Mary Sue Ittner
Tue, 17 Jun 2003 07:17:00 PDT
Dear All,

I grow Brodiaea in large pots, in raised beds, and in the ground. Because 
the flowers in the umbel open one at a time and the leaves are sometimes 
gone before they flower, they wouldn't exactly make a show pot for display 
and might better be integrated in the garden. I manage somehow to look at 
mine in containers and just enjoy each new flower and don't see the rest. 
Years ago the Robinetts advised deep pots and I found I could grow them in 
much shallower pots and still get them to grow, but I think they are 
happier in deep pots (especially the larger species) and you often find the 
contractile roots pull the cormlets down sometimes to the bottom of the 
pot. Many of them grow in areas that are wet late into spring and I found 
it I grew them in a very lean mix and didn't concentrate on watering them 
once it stopped raining many of them would dry up before they bloomed. So I 
use a less lean mix now. I don't think some of the species I grow could get 
too much water as they are not bothered by my wet winters.

As Diana said they can be grown from seed started in the fall and kept in 
growth until they start to dry out in the summer. My records indicate that 
seed I have started in the fall germinates sometimes in a month, but 
sometimes it doesn't come up until January. I move seedling pots and others 
in the shade when they are dormant and leave them there until late fall 
when I water them again. As it is relatively cool where I live in the 
summer I find if I try to repot them in August and sometimes September too 
in this cool spot they may already by growing new roots and shooting 
without any summer water. I have no idea what they do in the wild. In my 
pots they show up from October-December probably depending on environmental 
conditions and later than that in the ground.

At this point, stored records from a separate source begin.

-- ==== Sys2Proof/Laws/State.lean ====
section
/-! SUPPORT. What each named update of the state leaves as it was, field by field, and what a register, a field, a counter, a core, an
engine or a cluster reads after it was written. -/

namespace Sys2Proof.Machine

variable (s : State)

/-! ### `wr` -/

@[simp] theorem State.wr_pending (r : Nat) (v : BitVec 32) : (s.wr r v).pending = s.pending := (rfl)
@[simp] theorem State.wr_now (r : Nat) (v : BitVec 32) : (s.wr r v).now = s.now := (rfl)
@[simp] theorem State.wr_free (r : Nat) (v : BitVec 32) : (s.wr r v).free = s.free := (rfl)
@[simp] theorem State.wr_rcMgmt (r : Nat) (v : BitVec 32) : (s.wr r v).rcMgmt = s.rcMgmt := (rfl)
@[simp] theorem State.wr_ctrs (r : Nat) (v : BitVec 32) : (s.wr r v).ctrs = s.ctrs := (rfl)
@[simp] theorem State.wr_latchHost (r : Nat) (v : BitVec 32) : (s.wr r v).latchHost = s.latchHost := (rfl)
@[simp] theorem State.wr_latchMgmt (r : Nat) (v : BitVec 32) : (s.wr r v).latchMgmt = s.latchMgmt := (rfl)
@[simp] theorem State.wr_held (r : Nat) (v : BitVec 32) : (s.wr r v).held = s.held := (rfl)
@[simp] theorem State.wr_ret (r : Nat) (v : BitVec 32) : (s.wr r v).ret = s.ret := (rfl)
@[simp] theorem State.wr_retBytes (r : Nat) (v : BitVec 32) : (s.wr r v).retBytes = s.retBytes := (rfl)
@[simp] theorem State.wr_retBad (r : Nat) (v : BitVec 32) : (s.wr r v).retBad = s.retBad := (rfl)
@[simp] theorem State.wr_cores (r : Nat) (v : BitVec 32) : (s.wr r v).cores = s.cores := (rfl)
@[simp] theorem State.wr_engs (r : Nat) (v : BitVec 32) : (s.wr r v).engs = s.engs := (rfl)
@[simp] theorem State.wr_clusters (r : Nat) (v : BitVec 32) : (s.wr r v).clusters = s.clusters := (rfl)
@[simp] theorem State.wr_flights (r : Nat) (v : BitVec 32) : (s.wr r v).flights = s.flights := (rfl)
@[simp] theorem State.wr_fetches (r : Nat) (v : BitVec 32) : (s.wr r v).fetches = s.fetches := (rfl)
@[simp] theorem State.wr_garnet (r : Nat) (v : BitVec 32) : (s.wr r v).garnet = s.garnet := (rfl)
@[simp] theorem State.wr_marks (r : Nat) (v : BitVec 32) : (s.wr r v).marks = s.marks := (rfl)
@[simp] theorem State.wr_lastEvent (r : Nat) (v : BitVec 32) : (s.wr r v).lastEvent = s.lastEvent := (rfl)
@[simp] theorem State.wr_abandonCause (r : Nat) (v : BitVec 32) : (s.wr r v).abandonCause = s.abandonCause := (rfl)
@[simp] theorem State.wr_mem (r : Nat) (v : BitVec 32) : (s.wr r v).mem = s.mem := (rfl)
@[simp] theorem State.wr_chk (r : Nat) (v : BitVec 32) : (s.wr r v).chk = s.chk := (rfl)
@[simp] theorem State.wr_chans (r : Nat) (v : BitVec 32) : (s.wr r v).chans = s.chans := (rfl)
@[simp] theorem State.wr_stackTab (r : Nat) (v : BitVec 32) : (s.wr r v).stackTab = s.stackTab := (rfl)
@[simp] theorem State.wr_place (r : Nat) (v : BitVec 32) : (s.wr r v).place = s.place := (rfl)
@[simp] theorem State.wr_host (r : Nat) (v : BitVec 32) : (s.wr r v).host = s.host := (rfl)
@[simp] theorem State.wr_hostq (r : Nat) (v : BitVec 32) : (s.wr r v).hostq = s.hostq := (rfl)
@[simp] theorem State.wr_flash (r : Nat) (v : BitVec 32) : (s.wr r v).flash = s.flash := (rfl)
@[simp] theorem State.wr_link (r : Nat) (v : BitVec 32) : (s.wr r v).link = s.link := (rfl)
@[simp] theorem State.wr_boot (r : Nat) (v : BitVec 32) : (s.wr r v).boot = s.boot := (rfl)
@[simp] theorem State.wr_power (r : Nat) (v : BitVec 32) : (s.wr r v).power = s.power := (rfl)
@[simp] theorem State.wr_intake (r : Nat) (v : BitVec 32) : (s.wr r v).intake = s.intake := (rfl)
@[simp] theorem State.wr_jsp (r : Nat) (v : BitVec 32) : (s.wr r v).jsp = s.jsp := (rfl)
@[simp] theorem State.wr_outs (r : Nat) (v : BitVec 32) : (s.wr r v).outs = s.outs := (rfl)
@[simp] theorem State.wr_ctr (r : Nat) (v : BitVec 32) (a : Nat) : (s.wr r v).ctr a = s.ctr a := (rfl)
@[simp] theorem State.wr_core (r : Nat) (v : BitVec 32) (c : Nat) : (s.wr r v).core c = s.core c := (rfl)
@[simp] theorem State.wr_eng (r : Nat) (v : BitVec 32) (g : Nat) : (s.wr r v).eng g = s.eng g := (rfl)
@[simp] theorem State.wr_cluster (r : Nat) (v : BitVec 32) (k : Nat) : (s.wr r v).cluster k = s.cluster k := (rfl)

I usually add slow release fertilizer when I repot them. I am unlikely to 
water them with dilute fertilizer when they are well watered by the rain, 
but I find the seedlings grow faster with dilute fertilizer and I partly 
shelter some of my species from the rain. And once it stops if the 
seedlings are still green I water them with the dilute fertilizer until the 
leaves start to dry up.

I have read for years that they won't tolerate summer water, but I suspect 
some of them may be more tolerant than we think. An example in bloom right 
now is Brodiaea elegans that has survived for years growing in a container 
on my deck with a Meyer lemon that gets watered almost every day during 
warm weather. And this lemon is well fertilized too because otherwise it 
starts looking very unhappy. I was very fortunate to have a visit from Jane 
McGary last week and she said it was the biggest Brodiaea elegans she had 
ever seen. It measures about 28 inches (70 cm.) tall and the individual 
flowers in the umbel are about 1 3/4 inches (4.5 cm.) in diameter which may 
not be the best way to measure it. If you look at the picture below you 
will know what I mean.…

I can't testify to hardiness, but once again I expect it depends on the 
species and that ones grown from seed collected from wild populations at 
high elevations would be hardy. Tomorrow I will describe the species I grow 
and the next day the species I don't grow.